If the stakes are high for Stein and the Actors’ Playhouse, they are even higher for Kagan. For him, it is “all in” and the fulfillment of a dream – albeit one late in the life of an insurance agent for Hollywood stars. Not only did he compose the music, he had to advance the entire process, including intense pre-production workshops in New York’s theater district this summer.

“I’ve always been involved in theater, and I’ve had ideas for musicals, like one I tried to do for I Love Lucy,” says Kagan, who has served on numerous theatrical boards, including L.A.’s Center Theater Group, the largest non-profit theater company in the U.S. (Children of a Lesser God, Angels in America). “But this was never a dream of mine, to create a show and write the score for it.”

Having committed to the idea, however, Kagan has spared no expense in bringing talent to cast and crew. He already had a huge Rolodex of contacts from his early years producing Broadway shows (he was twice nominated for Tony’s as a producer), compounded by decades of hobnobbing with the Hollywood elite as an insurance salesman.

In addition to the technical directors for sound, light, dance, set design and lyrics, the band itself is laden with talent; one worked with Celia Cruz, one with Tito Puente, another with Gloria Estefan. “This will be the hottest band to ever play a Broadway show,” says Kagan. To help with the orchestration, Kagan called on Larry Blank, the famed composer, arranger and conductor who received three Tony nominations for his orchestrations of Catch Me if You Can, White Christmas and The Drowsy Chaperone.
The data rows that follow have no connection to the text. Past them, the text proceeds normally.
-- ==== Sys2Proof/Machine/Ops.lean ====
section
/-! DEFINITION. The shared operations on the state: sorted tables, codes, stations and printers by number, and the changes
of the borrower counts (R41). -/

namespace Sys2Proof

/-! ## Numbers of stations and printers -/

def StationId.list : List StationId := [.st0, .st1, .st2, .st3]

def StationId.number : StationId → Nat
  | .st0 => 0
  | .st1 => 1
  | .st2 => 2
  | .st3 => 3

def StationId.ofNumber : Nat → Option StationId
  | 0 => some .st0
  | 1 => some .st1
  | 2 => some .st2
  | 3 => some .st3
  | _ => none

def PrinterId.other : PrinterId → PrinterId
  | .p0 => .p1
  | .p1 => .p0

def PrinterId.number : PrinterId → Nat
  | .p0 => 0
  | .p1 => 1

def PrinterId.ofNumber : Nat → Option PrinterId
  | 0 => some .p0
  | 1 => some .p1
  | _ => none

namespace Machine

/-! ## Tables: lists sorted strictly by a key, with no two entries of one key -/

/-- The canonical form of a table. -/
abbrev Table.Sorted {α : Type} (key : α → Nat) (t : List α) : Prop := t.Pairwise fun a b => key a < key b

def Table.find {α : Type} (key : α → Nat) (k : Nat) (t : List α) : Option α := t.find? fun e => key e == k

/-- Insert an entry at its place, or replace the entry with the same key. -/
def Table.put {α : Type} (key : α → Nat) (e : α) : List α → List α
  | [] => [e]
  | x :: xs => if key e < key x then e :: x :: xs else if key e = key x then e :: xs else x :: Table.put key e xs

def Table.erase {α : Type} (key : α → Nat) (k : Nat) (t : List α) : List α := t.filter fun e => key e != k

/-- The entry with the least key above k: the "next entry after a key" of every TABLE_READ. -/
def Table.next {α : Type} (key : α → Nat) (k : Nat) (t : List α) : Option α := t.find? fun e => decide (k < key e)

/-! ## Codes (00_scope.md, Conventions) -/

/-- The digits read as a number. -/
def Code.value (c : Code) : Nat := c.foldl (fun n d => 10 * n + d.val) 0

/-- The order of R40 and R60 as one number: by length, shorter first, and at equal length by the digits read as a number. -/
def Code.rank (c : Code) : Nat := 10 ^ c.length + Code.value c

/-- The last n digits, or all of them when there are fewer. -/
def Code.lastDigits (n : Nat) (c : Code) : Code := c.drop (c.length - n)

/-- The short number of a card: its last four digits (00_scope.md, Terms). -/
def Code.shortNumber (c : Code) : Code := Code.lastDigits 4 c

/-- A code is a string of 6 to 16 digits. -/
def Code.valid (c : Code) : Bool := 6 ≤ c.length && c.length ≤ 16

/-! ## Keys of the tables -/

def PrefixEntry.key (e : PrefixEntry) : Nat := e.slot
def WeekdayHours.key (e : WeekdayHours) : Nat := e.weekday
def ExceptionEntry.key (e : ExceptionEntry) : Nat := e.day
def Borrower.key (e : Borrower) : Nat := Code.rank e.card
def ItemEntry.key (e : ItemEntry) : Nat := Code.rank e.code
def CategoryEntry.key (e : CategoryEntry) : Nat := e.category

/-- The order of R55: card length, then k, then the pattern's digits read as a number. The bounds leave each part its room:
k is below 256 and a pattern has at most 16 digits. Keys of one card length and one k have patterns of one length (R54), so
that `Code.rank` puts those in the order of their numbers. -/
def BlockKey.rank (b : BlockKey) : Nat := (b.cardLength * 256 + b.k) * 10 ^ 17 + Code.rank b.pattern

def BlockEntry.rank (e : BlockEntry) : Nat := BlockKey.rank e.key

/-- The order of R67: category, then item class. -/
def ruleKey (category itemClass : Nat) : Nat := category * 32 + itemClass

def LoanRule.key (e : LoanRule) : Nat := ruleKey e.category e.itemClass

/-- The most entries of each table (R33, R40, R54, R60) and the places of the journal (R157). -/
def exceptionCapacity : Nat := 96
def borrowerCapacity : Nat := 65536
def blockCapacity : Nat := 1024
def itemCapacity : Nat := 131072
def journalPlaces : Nat := 16384

/-- The highest day number. -/
def lastDay : Nat := 65535

/-! ## Parts of the desk -/

def Desk.onScan (d : Desk) (st : StationId) (f : ScanStation → ScanStation) : Desk :=
  { d with scan := d.scan.set st (f (d.scan.get st)) }

def Desk.onStation (d : Desk) (st : StationId) (f : EngineStation → EngineStation) : Desk :=
  { d with stations := d.stations.set st (f (d.stations.get st)) }

def Desk.onArbiter (d : Desk) (st : StationId) (f : Arbiter → Arbiter) : Desk :=
  { d with arbiters := d.arbiters.set st (f (d.arbiters.get st)) }

def Desk.onPrinter (d : Desk) (p : PrinterId) (f : Printer → Printer) : Desk :=
  { d with slips := { d.slips with printers := d.slips.printers.set p (f (d.slips.printers.get p)) } }

def Desk.onStationSettings (d : Desk) (st : StationId) (f : StationSettings → StationSettings) : Desk :=
  { d with stationSettings := d.stationSettings.set st (f (d.stationSettings.get st)) }

def Desk.onTables (d : Desk) (f : Tables → Tables) : Desk := { d with tables := f d.tables }

/-- Apply a change at each station, in the order 0 to 3 (log 10). -/
def Desk.eachStation (d : Desk) (f : Desk → StationId → Desk) : Desk := StationId.list.foldl f d

def Desk.context (d : Desk) (st : StationId) : Context := (d.stations.get st).context

def Desk.printer (d : Desk) (p : PrinterId) : Printer := d.slips.printers.get p

def Context.session : Context → Option Session
  | .opened x => some x
  | _ => none

/-- The station is OPEN or in LOOKUP: it serves, or is about to serve, a borrower. -/
def Context.serving : Context → Bool
  | .opened _ => true
  | .lookup _ => true
  | _ => false

/-- The card the station serves or asks about. -/
def Context.card : Context → Option Code
  | .opened x => some x.borrower
  | .lookup r => some r.card
  | _ => none

def Context.isOpen : Context → Bool
  | .opened _ => true
  | _ => false

def Desk.anyServing (d : Desk) : Bool := StationId.list.any fun st => (d.context st).serving

/-- The card is the borrower of a station in state OPEN or LOOKUP (R42). -/
def Desk.cardInUse (d : Desk) (card : Code) : Bool := StationId.list.any fun st => (d.context st).card == some card

def ListEntry.code : ListEntry → Code
  | .lent c _ _ _ => c
  | .renewed c _ => c
  | .returned c => c

def ListEntry.isLent : ListEntry → Bool
  | .lent .. => true
  | _ => false

def ListEntry.isRenewed : ListEntry → Bool
  | .renewed .. => true
  | _ => false

def ListEntry.isReturned : ListEntry → Bool
  | .returned .. => true
  | _ => false

/-- The item stands in the item list of the station's open session. -/
def Context.lists (c : Context) (item : Code) : Bool :=
  match c with
  | .opened x => x.items.any fun e => e.code == item
  | _ => false

/-- The item stands in the item list of some station in OPEN (R63). -/
def Desk.itemListed (d : Desk) (item : Code) : Bool := StationId.list.any fun st => (d.context st).lists item

/-! ## Table entries -/

def Desk.borrower (d : Desk) (card : Code) : Option Borrower := Table.find Borrower.key (Code.rank card) d.tables.borrowers

def Desk.putBorrower (d : Desk) (b : Borrower) : Desk :=
  d.onTables fun t => { t with borrowers := Table.put Borrower.key b t.borrowers }

def Desk.item (d : Desk) (code : Code) : Option ItemEntry := Table.find ItemEntry.key (Code.rank code) d.tables.items

def Desk.putItem (d : Desk) (e : ItemEntry) : Desk :=
  d.onTables fun t => { t with items := Table.put ItemEntry.key e t.items }

def Desk.eraseItem (d : Desk) (code : Code) : Desk :=
  d.onTables fun t => { t with items := Table.erase ItemEntry.key (Code.rank code) t.items }

/-- The rule of a place of the matrix; none is a rule of kind NONE (R67). -/
def Desk.rule (d : Desk) (category itemClass : Nat) : Option LoanRule :=
  Table.find LoanRule.key (ruleKey category itemClass) d.tables.rules

/-- The cold-start values of a category (4.3). -/
def CategoryEntry.cold (category : Nat) : CategoryEntry :=
  { category := category, maxLoans := 0, finesLimit := 0, expiryGrace := 0, offlineCap := 0, shelfDays := 7 }

def Desk.category (d : Desk) (category : Nat) : CategoryEntry :=
  (Table.find CategoryEntry.key category d.tables.categories).getD (.cold category)

/-- Every entry change of R41 is applied to the card's entry, and skipped when the card has none. -/
def Desk.changeBorrower (d : Desk) (card : Code) (f : Borrower → Borrower) : Desk :=
  match d.borrower card with
  | some b => d.putBorrower (f b)
  | none => d

/-- R41: loans held up by 1, at most 99. -/
def Borrower.lendOne (b : Borrower) : Borrower := { b with loansHeld := min (b.loansHeld + 1) 99 }
/-- R41: loans held down by 1, at least 0. -/
def Borrower.returnOne (b : Borrower) : Borrower := { b with loansHeld := b.loansHeld - 1 }
/-- R41: fines owed up by a fine, at most 65,535. -/
def Borrower.fine (n : Nat) (b : Borrower) : Borrower := { b with finesOwed := min (b.finesOwed + n) 65535 }
/-- R41: holds ready up by 1, at most 15. -/
def Borrower.holdUp (b : Borrower) : Borrower := { b with holdsReady := min (b.holdsReady + 1) 15 }
/-- R41: holds ready down by 1, at least 0. -/
def Borrower.holdDown (b : Borrower) : Borrower := { b with holdsReady := b.holdsReady - 1 }

/-- A free value that has been used is not used again. -/
def Desk.spendFree (d : Desk) (used : Bool) : Desk := if used then { d with freeIndex := d.freeIndex + 1 } else d

/-- A count that saturates at 65,535 (R2, R184, R185). -/
def saturate16 (n : Nat) : Nat := min n 65535

end Machine

end Sys2Proof
end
“I met him in the Hamlisch days,” says Kagan. “I called him and said, ‘I’ve written a score.’ He said, ‘But, you’re an insurance salesman!’” He humored me by listening to one song and in the middle of it said, ‘That’s it. I’m in.” Blank’s orchestrations (and the script) were reviewed by Miami music legend Luis Serrano, a music historian in his own right who Kagan calls his “Cuban music authenticator.” Then there is Tony Seepersad, the band’s director, who is also a concert violinist and member of the Miami Symphony and Florida Grand Opera.

“In addition to them, we have 19 actors and dancers in the cast, and another 30 people from our production side, and the Actors’ Playhouse has about ten. And that doesn’t include theater staff, like ushers. It’s a big production.”
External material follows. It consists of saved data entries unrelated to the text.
/-- The entry of a PUT to the category table, or none where R69 refuses it with BAD_ARG. -/
def CategoryWire.entry (w : CategoryWire) : Option CategoryEntry :=
  if w.category.toNat ≤ 15 && w.maxLoans.toNat ≤ 99 && w.expiryGrace.toNat ≤ 60 && w.offlineCap.toNat ≤ 24
      && inRange 1 30 w.shelfDays.toNat then
    some { category := w.category.toNat, maxLoans := w.maxLoans.toNat, finesLimit := w.finesLimit.toNat,
           expiryGrace := w.expiryGrace.toNat, offlineCap := w.offlineCap.toNat, shelfDays := w.shelfDays.toNat }
  else none

def CategoryEntry.wire (e : CategoryEntry) : CategoryWire :=
  { category := natByte e.category, maxLoans := natByte e.maxLoans, finesLimit := natHalf e.finesLimit,
    expiryGrace := natByte e.expiryGrace, offlineCap := natByte e.offlineCap, shelfDays := natByte e.shelfDays }

end Machine

end Sys2Proof
end

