-- ==== Sys2Proof/Machine/Borrowers.lean ====
section
/-! DEFINITION. The borrower table's requests (chapter 3, R40 to R43). -/

namespace Sys2Proof.Machine

def Desk.borrowerTableFull (d : Desk) : Bool := borrowerCapacity ≤ d.tables.borrowers.length

/-- PUT (R42). -/
def Desk.putBorrowerEntry (d : Desk) (w : BorrowerWire) : Decision :=
  match BorrowerWire.entry w with
  | some b =>
    if d.cardInUse b.card then d.answer .inUse
    else if (d.borrower b.card).isNone && d.borrowerTableFull then d.answer .full
    else (d.putBorrower b).answer .ok
  | none => d.answer .badArg

def Desk.eraseBorrower (d : Desk) (card : Code) : Desk :=
  d.onTables fun t => { t with borrowers := Table.erase Borrower.key (Code.rank card) t.borrowers }

/-- DELETE (R43). -/
def Desk.deleteBorrower (d : Desk) (card : CodeField) : Decision :=
  match CodeField.code card with
  | some c =>
    if d.cardInUse c then d.answer .inUse
    else if (d.borrower c).isNone then d.answer .notFound
    else (d.eraseBorrower c).answer .ok
  | none => d.answer .badArg

/-- CLEAR_ALL (R43). -/
def Desk.clearBorrowers (d : Desk) : Decision :=
  if d.mode == .closed then (d.onTables fun t => { t with borrowers := [] }).answer .ok else d.answer .badState

/-- TABLE_READ by key (R43). -/
def Desk.readBorrower (d : Desk) (card : CodeField) : Decision :=
  match CodeField.code card with
  | some c => d.answerRead ((d.borrower c).map fun b => b.wire.bytes)
  | none => d.answer .badArg

/-- TABLE_READ for the next entry after a key (R43). -/
def Desk.nextBorrower (d : Desk) (card : CodeField) : Decision :=
  match CodeField.code card with
  | some c => d.answerRead ((Table.next Borrower.key (Code.rank c) d.tables.borrowers).map fun b => b.wire.bytes)
  | none => d.answer .badArg

end Sys2Proof.Machine
end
The real question, says Kagan, is whether enough people will come to the show. “I just have to get people to know about it, and to fill the seats,” he says. If they do, they will be exposed to a musical performance that is lyrical, melodic, beautiful and moving – and, to an authentic event. One of the elements that Torres added to the production was the idea that the Miracle Theater will become the Havana Music Hall.

“Our pre-show and after-show is something to come and experience,” says Torres. “It is an immersive element that I created for people to take in as part of the Havana Music Hall, from the moment they arrive in the front of the marque.” For those who go inside and see the show, she says, “It is a story of love, hope and redemption. The love of Havana, the hope that you can express yourself through music, and the redemption for those who had to stay and endure in Cuba. But I can’t give that part away. That is part of the discovery of going to see it.”